Brian leads design and development of a Master Data Management (MDM) solution for the Health Market industry. The solution runs on a Big Data platform powered by Cassandra. Brian recently contributed a Refcard on Cassandra to DZone.
DZone: What do you see as the elements of a Big Data Platform?
Brian: Big Data means different things to different people. For me, there are three dimensions. Sometimes Big Data relates to the shear volume of data. Often the data has grown large enough to require a distributed storage mechanism. For others, Big Data relates to processing time. The velocity at which the system needs to operate mandates distributed processing.

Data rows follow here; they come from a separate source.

/-! ## `State.setStation` -/

@[simp] theorem State.setStation_pending (s : State) (n : Fin 3) (x : Station) : (s.setStation n x).pending = s.pending := rfl
@[simp] theorem State.setStation_clock (s : State) (n : Fin 3) (x : Station) : (s.setStation n x).clock = s.clock := rfl
@[simp] theorem State.setStation_running (s : State) (n : Fin 3) (x : Station) : (s.setStation n x).running = s.running := rfl
@[simp] theorem State.setStation_irqEnable (s : State) (n : Fin 3) (x : Station) : (s.setStation n x).irqEnable = s.irqEnable := rfl
@[simp] theorem State.setStation_attentionMask (s : State) (n : Fin 3) (x : Station) : (s.setStation n x).attentionMask = s.attentionMask := rfl
@[simp] theorem State.setStation_stray (s : State) (n : Fin 3) (x : Station) : (s.setStation n x).stray = s.stray := rfl
@[simp] theorem State.setStation_started (s : State) (n : Fin 3) (x : Station) : (s.setStation n x).started = s.started := rfl
@[simp] theorem State.setStation_strayWindow (s : State) (n : Fin 3) (x : Station) : (s.setStation n x).strayWindow = s.strayWindow := rfl
@[simp] theorem State.setStation_strayOffset (s : State) (n : Fin 3) (x : Station) : (s.setStation n x).strayOffset = s.strayOffset := rfl
@[simp] theorem State.setStation_cells (s : State) (n : Fin 3) (x : Station) : (s.setStation n x).cells = s.cells := rfl
@[simp] theorem State.setStation_intake (s : State) (n : Fin 3) (x : Station) : (s.setStation n x).intake = s.intake := rfl
@[simp] theorem State.setStation_marks (s : State) (n : Fin 3) (x : Station) : (s.setStation n x).marks = s.marks := rfl
@[simp] theorem State.setStation_orderMap (s : State) (n : Fin 3) (x : Station) : (s.setStation n x).orderMap = s.orderMap := rfl
@[simp] theorem State.setStation_revisions (s : State) (n : Fin 3) (x : Station) : (s.setStation n x).revisions = s.revisions := rfl
@[simp] theorem State.setStation_msiAllowed (s : State) (n : Fin 3) (x : Station) : (s.setStation n x).msiAllowed = s.msiAllowed := rfl
@[simp] theorem State.setStation_extents (s : State) (n : Fin 3) (x : Station) : (s.setStation n x).extents = s.extents := rfl
@[simp] theorem State.setStation_freePages (s : State) (n : Fin 3) (x : Station) : (s.setStation n x).freePages = s.freePages := rfl
@[simp] theorem State.setStation_pictures (s : State) (n : Fin 3) (x : Station) : (s.setStation n x).pictures = s.pictures := rfl
@[simp] theorem State.setStation_dram (s : State) (n : Fin 3) (x : Station) : (s.setStation n x).dram = s.dram := rfl
@[simp] theorem State.setStation_port (s : State) (n : Fin 3) (x : Station) : (s.setStation n x).port = s.port := rfl
@[simp] theorem State.setStation_slots (s : State) (n : Fin 3) (x : Station) : (s.setStation n x).slots = s.slots := rfl
@[simp] theorem State.setStation_channels (s : State) (n : Fin 3) (x : Station) : (s.setStation n x).channels = s.channels := rfl
@[simp] theorem State.setStation_chanWait (s : State) (n : Fin 3) (x : Station) : (s.setStation n x).chanWait = s.chanWait := rfl
@[simp] theorem State.setStation_orders (s : State) (n : Fin 3) (x : Station) : (s.setStation n x).orders = s.orders := rfl
@[simp] theorem State.setStation_pay (s : State) (n : Fin 3) (x : Station) : (s.setStation n x).pay = s.pay := rfl
@[simp] theorem State.setStation_stations (s : State) (n : Fin 3) (x : Station) : (s.setStation n x).stations = s.stations.set n x := rfl
@[simp] theorem State.setStation_reservations (s : State) (n : Fin 3) (x : Station) : (s.setStation n x).reservations = s.reservations := rfl
@[simp] theorem State.setStation_heads (s : State) (n : Fin 3) (x : Station) : (s.setStation n x).heads = s.heads := rfl
@[simp] theorem State.setStation_job (s : State) (n : Fin 3) (x : Station) : (s.setStation n x).job = s.job := rfl
@[simp] theorem State.setStation_settings (s : State) (n : Fin 3) (x : Station) : (s.setStation n x).settings = s.settings := rfl
@[simp] theorem State.setStation_source (s : State) (n : Fin 3) (x : Station) : (s.setStation n x).source = s.source := rfl
@[simp] theorem State.setStation_autoload (s : State) (n : Fin 3) (x : Station) : (s.setStation n x).autoload = s.autoload := rfl
@[simp] theorem State.setStation_store (s : State) (n : Fin 3) (x : Station) : (s.setStation n x).store = s.store := rfl
@[simp] theorem State.setStation_eeprom (s : State) (n : Fin 3) (x : Station) : (s.setStation n x).eeprom = s.eeprom := rfl
@[simp] theorem State.setStation_sent (s : State) (n : Fin 3) (x : Station) : (s.setStation n x).sent = s.sent := rfl
@[simp] theorem State.setStation_cropChoices (s : State) (n : Fin 3) (x : Station) : (s.setStation n x).cropChoices = s.cropChoices := rfl
@[simp] theorem State.setStation_stationChoices (s : State) (n : Fin 3) (x : Station) : (s.setStation n x).stationChoices = s.stationChoices := rfl
@[simp] theorem State.setStation_resetChoices (s : State) (n : Fin 3) (x : Station) : (s.setStation n x).resetChoices = s.resetChoices := rfl

/-! ## `State.setHead` -/

@[simp] theorem State.setHead_pending (s : State) (n : Fin 3) (x : Head) : (s.setHead n x).pending = s.pending := rfl
@[simp] theorem State.setHead_clock (s : State) (n : Fin 3) (x : Head) : (s.setHead n x).clock = s.clock := rfl
@[simp] theorem State.setHead_running (s : State) (n : Fin 3) (x : Head) : (s.setHead n x).running = s.running := rfl
@[simp] theorem State.setHead_irqEnable (s : State) (n : Fin 3) (x : Head) : (s.setHead n x).irqEnable = s.irqEnable := rfl
@[simp] theorem State.setHead_attentionMask (s : State) (n : Fin 3) (x : Head) : (s.setHead n x).attentionMask = s.attentionMask := rfl
@[simp] theorem State.setHead_stray (s : State) (n : Fin 3) (x : Head) : (s.setHead n x).stray = s.stray := rfl
@[simp] theorem State.setHead_started (s : State) (n : Fin 3) (x : Head) : (s.setHead n x).started = s.started := rfl
@[simp] theorem State.setHead_strayWindow (s : State) (n : Fin 3) (x : Head) : (s.setHead n x).strayWindow = s.strayWindow := rfl
@[simp] theorem State.setHead_strayOffset (s : State) (n : Fin 3) (x : Head) : (s.setHead n x).strayOffset = s.strayOffset := rfl
@[simp] theorem State.setHead_cells (s : State) (n : Fin 3) (x : Head) : (s.setHead n x).cells = s.cells := rfl
@[simp] theorem State.setHead_intake (s : State) (n : Fin 3) (x : Head) : (s.setHead n x).intake = s.intake := rfl
@[simp] theorem State.setHead_marks (s : State) (n : Fin 3) (x : Head) : (s.setHead n x).marks = s.marks := rfl
@[simp] theorem State.setHead_orderMap (s : State) (n : Fin 3) (x : Head) : (s.setHead n x).orderMap = s.orderMap := rfl
@[simp] theorem State.setHead_revisions (s : State) (n : Fin 3) (x : Head) : (s.setHead n x).revisions = s.revisions := rfl
@[simp] theorem State.setHead_msiAllowed (s : State) (n : Fin 3) (x : Head) : (s.setHead n x).msiAllowed = s.msiAllowed := rfl
@[simp] theorem State.setHead_extents (s : State) (n : Fin 3) (x : Head) : (s.setHead n x).extents = s.extents := rfl
@[simp] theorem State.setHead_freePages (s : State) (n : Fin 3) (x : Head) : (s.setHead n x).freePages = s.freePages := rfl
@[simp] theorem State.setHead_pictures (s : State) (n : Fin 3) (x : Head) : (s.setHead n x).pictures = s.pictures := rfl
@[simp] theorem State.setHead_dram (s : State) (n : Fin 3) (x : Head) : (s.setHead n x).dram = s.dram := rfl
@[simp] theorem State.setHead_port (s : State) (n : Fin 3) (x : Head) : (s.setHead n x).port = s.port := rfl
@[simp] theorem State.setHead_slots (s : State) (n : Fin 3) (x : Head) : (s.setHead n x).slots = s.slots := rfl
@[simp] theorem State.setHead_channels (s : State) (n : Fin 3) (x : Head) : (s.setHead n x).channels = s.channels := rfl
@[simp] theorem State.setHead_chanWait (s : State) (n : Fin 3) (x : Head) : (s.setHead n x).chanWait = s.chanWait := rfl
@[simp] theorem State.setHead_orders (s : State) (n : Fin 3) (x : Head) : (s.setHead n x).orders = s.orders := rfl
@[simp] theorem State.setHead_pay (s : State) (n : Fin 3) (x : Head) : (s.setHead n x).pay = s.pay := rfl
@[simp] theorem State.setHead_stations (s : State) (n : Fin 3) (x : Head) : (s.setHead n x).stations = s.stations := rfl
@[simp] theorem State.setHead_reservations (s : State) (n : Fin 3) (x : Head) : (s.setHead n x).reservations = s.reservations := rfl
@[simp] theorem State.setHead_heads (s : State) (n : Fin 3) (x : Head) : (s.setHead n x).heads = s.heads.set n x := rfl
@[simp] theorem State.setHead_job (s : State) (n : Fin 3) (x : Head) : (s.setHead n x).job = s.job := rfl
@[simp] theorem State.setHead_settings (s : State) (n : Fin 3) (x : Head) : (s.setHead n x).settings = s.settings := rfl
@[simp] theorem State.setHead_source (s : State) (n : Fin 3) (x : Head) : (s.setHead n x).source = s.source := rfl
@[simp] theorem State.setHead_autoload (s : State) (n : Fin 3) (x : Head) : (s.setHead n x).autoload = s.autoload := rfl
@[simp] theorem State.setHead_store (s : State) (n : Fin 3) (x : Head) : (s.setHead n x).store = s.store := rfl
@[simp] theorem State.setHead_eeprom (s : State) (n : Fin 3) (x : Head) : (s.setHead n x).eeprom = s.eeprom := rfl
@[simp] theorem State.setHead_sent (s : State) (n : Fin 3) (x : Head) : (s.setHead n x).sent = s.sent := rfl
@[simp] theorem State.setHead_cropChoices (s : State) (n : Fin 3) (x : Head) : (s.setHead n x).cropChoices = s.cropChoices := rfl
@[simp] theorem State.setHead_stationChoices (s : State) (n : Fin 3) (x : Head) : (s.setHead n x).stationChoices = s.stationChoices := rfl
@[simp] theorem State.setHead_resetChoices (s : State) (n : Fin 3) (x : Head) : (s.setHead n x).resetChoices = s.resetChoices := rfl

Yet others, relate Big Data to the flexibility to accommodate a variety of data. A complete Big Data platform addresses all three of these dimensions.
DZone: Why did you select Cassandra?
Brian: We need to support both variety and velocity. Our system processes data from thousands of disparate sources. Each source can have a different schema that can change over time. Applying fuzzy matching to connect entities across those sources, consolidating the information and producing analytics requires a tremendous amount of processing time. Even though almost all of the NoSQL databases support the variety of data in our sources, Cassandra (and Datastax Enterprise), with Hadoop tightly integrated, seemed to best support the distributed processing we required.

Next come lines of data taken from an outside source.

theorem witness_CardRead :
    (let s := ask 0 0x10 readBytes (withSlot (powered .ready .data))
     let x := s.slots[(0 : Fin 4)]
     let u := s.take 0
     let n := u.cells[(0 : Fin 64)].req 0 1
     let runs := runsOf u.cells[(0 : Fin 64)] n
     s.asks (slotList 0) .cardRead 0 ∧ x.state = .ready ∧ x.record = some aCard ∧ 1 ≤ n ∧ n ≤ 32 ∧ runs = [⟨997, 3⟩] ∧
     badRun aCard.capacity 0 runs = none ∧ totalBlocks runs ≤ 131072 ∧
     (u.createCardFile 0 aCard.cardId (totalBlocks runs)).isSome ∧
     s.chanWait = [] ∧ s.channels[(0 : Fin 2)].owner = none) ∧
    (let s := ask 0 0x10 [33] (withSlot (powered .ready .data))
     32 < (s.take 0).cells[(0 : Fin 64)].req 0 1) ∧
    (let s := { ask 0 0x10 readBytes (withSlot (powered .ready .data)) with
       channels := on.channels.set 0 ⟨some 2, .hold, none⟩ }
     s.channels[(0 : Fin 2)].owner.isSome ∧ s.channels[(1 : Fin 2)].owner = none) ∧
    (let s := { ask 0 0x10 readBytes (withSlot (powered .ready .data)) with
       channels := #v[⟨some 2, .hold, none⟩, ⟨some 3, .share, none⟩] }
     ∀ ch : Fin 2, s.channels[ch].owner.isSome) ∧
    (ask 0 0x10 [] on).asks (slotList 0) .cardRead 0 := by
  unfold State.asks; decide +kernel
/-- One block beyond the card, a start beyond it, a count of 0, 131,073 blocks, and a full Extent Table. -/
theorem witness_CardRead_refused :
    (let inside (q : BlockRun) : Bool := 1 ≤ q.count && q.start < aCard.capacity && q.start + q.count ≤ aCard.capacity
     inside ⟨997, 3⟩ = true ∧ inside ⟨997, 4⟩ = false ∧ inside ⟨1000, 1⟩ = false ∧ inside ⟨0, 0⟩ = false) ∧
    131072 < totalBlocks [⟨0, 65535⟩, ⟨0, 65535⟩, ⟨0, 3⟩] ∧
    (let s := { ask 0 0x10 readBytes (withSlot (powered .ready .data)) with extents := [⟨0, 4096, 0⟩] }
     runsOf (s.take 0).cells[(0 : Fin 64)] 1 = [⟨997, 3⟩] ∧
     firstFit ((totalBlocks [⟨997, 3⟩] * 512 + 65535) / 65536) 0 s.extents = none) := by decide +kernel
theorem witness_ReadBlocks : let s := withSlot (readingSlot .readBlocks (aRead .issuing))
    let x := s.slots[(0 : Fin 4)]
    x.timer = some ⟨.readBlocks, ⟨4750, 250⟩⟩ ∧ x.read = some (aRead .issuing) ∧ (aRead .issuing).channel = some 0 ∧
    (aRead .issuing).owed = .none ∧ (⟨4750, 250⟩ : Timer).due s.clock = true ∧
    responseContents 1 (response 0x03 [0]) = some [0] ∧ responseContents 1 (response 0x03 [1]) = some [1] := by
  decide +kernel
/-- The boundary: the block that is counted as the 256th transfer, and a failed one with one attempt left. -/
theorem witness_Blocks : let r := { aRead .receiving with attempts := 1, nextBlock := 999 }
    let s := withSlot { readingSlot .data r with winTransfers := 255, winErrors := 6 }
    let x := s.slots[(0 : Fin 4)]
    x.timer = some ⟨.data, ⟨4750, 250⟩⟩ ∧ x.read = some r ∧ r.channel = some 0 ∧ r.runs[r.curRun]? = some ⟨997, 3⟩ ∧
    x.state = .reading ∧ x.winErrors < x.threshold ∧ x.winErrors + 1 < x.threshold ∧ r.attempts < x.retries ∧ (⟨4750, 250⟩ : Timer).due s.clock = true ∧
    blockGood x.workWide [] [] = false := by decide +kernel
/-- A failed block: the seventh error and the eighth, the attempts used up, a lower open tier and none, the buffer EMPTY and
not, the last block of its run and one before it. -/
theorem witness_FailedBlocks :
    let slot (r : ReadRec) (errors : Nat) : Slot := { readingSlot .data r with winErrors := errors }
    let r := { aRead .receiving with attempts := 2 }
    let x := slot r 7
    let s := withSlot x
    s.slots[(0 : Fin 4)] = x ∧ x.timer = some ⟨.data, ⟨4750, 250⟩⟩ ∧ x.read = some r ∧ r.channel = some 0 ∧
    r.runs[r.curRun]? = some ⟨997, 3⟩ ∧ x.state = .reading ∧ x.winErrors < x.threshold ∧ x.threshold ≤ x.winErrors + 1 ∧
    (slot r 6).winErrors + 1 < (slot r 6).threshold ∧ x.retries ≤ r.attempts ∧
    x.openBelow x.workTier.code = some .t1 ∧ ({ x with workTier := .t1 } : Slot).openBelow 1 = none ∧
    s.channels[(0 : Fin 2)].buffer = none ∧ ({ s.channels[(0 : Fin 2)] with buffer := some ⟨⟨0, 1⟩, 0, none⟩ } : Channel).buffer.isSome ∧
    r.nextBlock + 1 < 997 + 3 ∧ 997 + 3 ≤ ({ r with nextBlock := 999 } : ReadRec).nextBlock + 1 := by decide +kernel
/-- A block is good with the checks of its own bits. -/
theorem witness_good_block (wide : Bool) : blockGood wide (List.replicate 512 0)
    ((List.range (if wide then 4 else 1)).map fun j => crc16 (lineBits wide j (List.replicate 512 0))) = true := by
  simp only [blockGood, List.length_replicate, BEq.rfl, Bool.and_self]
theorem witness_Checking :
    let r := { aRead .checking with attempts := 1, nextBlock := 998 }
    let x := (withSlot { readingSlot .status r with winErrors := 6 }).slots[(0 : Fin 4)]
    let y := (withSlot { readingSlot .status { r with attempts := 2 } with winErrors := 6 }).slots[(0 : Fin 4)]
    let z := (withSlot { readingSlot .status r with winErrors := 7, workWide := true }).slots[(0 : Fin 4)]
    x.timer = some ⟨.status, ⟨4750, 250⟩⟩ ∧ x.state = .reading ∧ x.read = some r ∧ r.owed = .none ∧ r.channel = some 0 ∧
    r.runs[r.curRun]? = some ⟨997, 3⟩ ∧ r.nextBlock < 997 + 3 ∧ r.nextBlock + 1 < 997 + 3 ∧
    x.winErrors + 1 < x.threshold ∧ r.attempts < x.retries ∧ x.winTransfers < 255 ∧
    y.retries ≤ 2 ∧ y.read = some { r with attempts := 2 } ∧ on.channels[(0 : Fin 2)].buffer = none ∧
    z.threshold ≤ z.winErrors + 1 ∧ z.openBelow z.workTier.code = some .t1 ∧
    responseContents 1 (response 0x05 [0]) = some [0] ∧
    (withSlot { readingSlot .status (aRead .fallingBack) with tryTier := .t1 }).slots[(0 : Fin 4)].read = some (aRead .fallingBack) ∧
    (readingSlot .status (aRead .fallingBack)).openBelow (readingSlot .status (aRead .fallingBack)).tryTier.code = some .t1 ∧
    ({ readingSlot .status (aRead .fallingBack) with tryTier := .t1 } : Slot).openBelow 1 = none ∧
    (aRead .fallingBack).nextPos < totalBlocks (aRead .fallingBack).runs := by
  decide +kernel
theorem witness_LastGrant :
    let p : Picture := ⟨.cardFile, .cardFill, 0, 7, 1536, 1024, 0, 0, 0, 0, 0⟩
    let b : BlockBuf := ⟨⟨0, 1⟩, 2, some (List.replicate 512 1)⟩
    let r := { aRead .draining with nextBlock := 1000, nextPos := 3, placed := 2 }
    let s := withPicture p { withSlot (readingSlot .data r) with channels := on.channels.set 0 ⟨some 0, .hold, some b⟩ }
    s.channels[(0 : Fin 2)] = ⟨some 0, .hold, some b⟩ ∧ s.slots[(0 : Fin 4)].read = some r ∧ r.channel = some 0 ∧
    r.phase = .draining ∧ r.owed = .none ∧ r.runs.length ≤ r.curRun + 1 ∧ s.slots[(0 : Fin 4)].otherCell = none ∧
    b.picture = r.picture ∧ s.pictureAt r.picture = some (0, p) ∧ p.state = .cardFill ∧ s.chanWait = [] ∧
    s.cells[r.cell].mem.wf = true := by decide +kernel
/-- The last marker of a failing read, with a release that waits, and one whose picture was freed on the way. -/
theorem witness_FailingEnd : let r := { aRead .failing with owed := .rest, nextPos := 3, nextBlock := 1000, placed := 2 }
    r.phase = .failing ∧ r.owed = .rest ∧ totalBlocks r.runs ≤ r.nextPos ∧
    ({ readingSlot .data r with otherCell := some (.release 8) } : Slot).otherCell = some (.release 8) ∧ (8 : Fin 64) ≠ r.cell := by
  decide +kernel
/-- A read of two runs at the end of its first: in HOLD, in SHARE with Channel A its own, with Channel B and A free, with a
slot that waits, and failing. -/
theorem witness_RunStep :
    let r := { aRead .draining with runs := [⟨997, 3⟩, ⟨5, 2⟩], nextBlock := 1000, nextPos := 3, placed := 2 }
    let f := { r with phase := .failing, owed := .rest }
    r.runs[r.curRun + 1]? = some ⟨5, 2⟩ ∧ r.owed = .none ∧ f.runs[f.curRun]? = some ⟨997, 3⟩ ∧ 997 + 3 ≤ f.nextBlock ∧
    f.nextPos < totalBlocks f.runs ∧
    (let b : BlockBuf := ⟨⟨0, 1⟩, 2, none⟩
     let s (c : Fin 2) (m : ChanMode) : State := { withSlot (readingSlot .data { r with channel := some c }) with
       channels := on.channels.set c ⟨some 0, m, some b⟩ }
     (s 0 .hold).channels[(0 : Fin 2)] = ⟨some 0, .hold, some b⟩ ∧ (s 0 .share).chanWait = [] ∧
     (s 1 .share).channels[(1 : Fin 2)] = ⟨some 0, .share, some b⟩ ∧ (s 1 .share).channels[(0 : Fin 2)].owner = none ∧
     (let u := { s 1 .share with chanWait := [2, 3], channels := (s 1 .share).channels.set 0 ⟨some 1, .hold, none⟩ }
      u.chanWait = 2 :: [3] ∧ (2 : Fin 4) ≠ 0 ∧ ∀ d : Fin 2, d ≠ 1 → u.channels[d].owner.isSome)) := by decide +kernel
/-- The grant of a block with nothing that follows: a failed block of a picture in CARD_FILL, and of one that left it. -/
theorem witness_GrantBlock : let p : Picture := ⟨.cardFile, .cardFill, 0, 7, 1536, 1024, 0, 0, 0, 0, 0⟩
    let b : BlockBuf := ⟨⟨0, 1⟩, 1, none⟩
    let s := withPicture p { withSlot (readingSlot .data (aRead .issuing)) with channels := on.channels.set 0 ⟨some 0, .hold, some b⟩ }
    s.channels[(0 : Fin 2)] = ⟨some 0, .hold, some b⟩ ∧ s.pictureAt b.picture = some (0, p) ∧ p.state = .cardFill ∧
    s.slots[(0 : Fin 4)].read = some (aRead .issuing) ∧ (aRead .issuing).owed = .none ∧ (aRead .issuing).phase ≠ .draining ∧
    (withPicture { p with state := .torn } s).pictureAt b.picture = some (0, { p with state := .torn }) := by decide +kernel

DZone: Specifically, how did you setup the distributed processing?
Brian: Initially we explored a Datastax Enterprise-like solution, where we configured Hadoop on each node that ran Cassandra. This collocated the processing with the data on which it operated. We ran Map/Reduce jobs across the cluster analyzing the data in batches as it changed. This sufficed, but we were striving to react in near real-time.
We switched from Hadoop to Storm as our processing engine. We built and open-sourced a bolt that enables writes to Cassandra from a Storm Topology. Similar to Hadoop, we ran Storm on each Cassandra node. This allowed us to distribute the processing, but eliminated the need to batch process everything. Instead, we could react to changes in near real-time.
DZone: What about reporting on Big Data?
Brian: We evaluated many of the new reporting solutions that claim Big Data support, but we found that many of them relied on batch processing under the hood. Given our desire to react in near real-time, that wasn't going to cut it. Additionally, we wanted support for ad hoc queries, not just canned reports. It seems relational databases still have a leg up in this arena. To achieve what we needed, we decided to keep our tried-and-true relational databases in our Big Data platform.
To loop them in, we extended Cassandra with support for triggers. Using triggers, we could react to changes in Cassandra, reflecting the data in the relational database, without altering the client code. Essentially, this allowed us to support ad hoc queries and report on data in Cassandra.
DZone: Did you have to integrate with any other persistence systems?
Brian: Yes. I think Polyglot persistence is becoming the norm. For us, it is no different. We need to be able to search unstructured data in our Big Data platform. For this, we again leveraged triggers to index the data in Cassandra with SOLR. It is still very much a work in progress, but we expect to use this same pattern to integrate with other persistence mechanisms such as Neo4j.
Also, to ease the integration of Cassandra into our Polyglot persistence architecture, we implemented Virgil, a REST layer for Cassandra. The REST layer allowed us to integrate Cassandra using the same approach we used for the other persistence layers. SOLR and Neo4j both use REST. With Virgil, we could use REST with Cassandra too.
DZone: Any challenges in deploying and operating a Big Data platform?
Brian: Cassandra is remarkably easy to setup and administer. This weighed heavily into our decision to use Cassandra. Even in its simplicity however, we paid careful attention to Devops along the way. We took advantage of the tooling and educational courses that Datastax provides. Additionally, we made sure our deployment was automated entirely using Puppet. In Cassandra, configuration (e.g. consistency-levels) is critical to both the infrastructure and the application. Having puppet scripts allowed us to provision environments rapidly, and allowed development and IT to co-develop the configuration across those environments.
DZone: We noticed a shift in terminology used by Cassandra for its data model, any comment?
Brian: Cassandra has used its own terminology for structures in its data model. Specifically, Cassandra uses the terms keyspace and column family to represent constructs similar to the well-known concepts of schema and table respectively. This steepened the learning curve for people transitioning from other systems. To lower that curve, the community decided to change the terminology. It will take a while for all the touch-points to catch up (client APIs, tools, etc.), but in the end it makes sense to align terminology. It makes Cassandra more SQL-friendly and paves the way for easier assimilation into the broader ecosystem of data management tools (ETL, BI, etc).
DZone: Thanks for taking the time, Brian.
Brian: My pleasure DZone, enjoy the RefCard.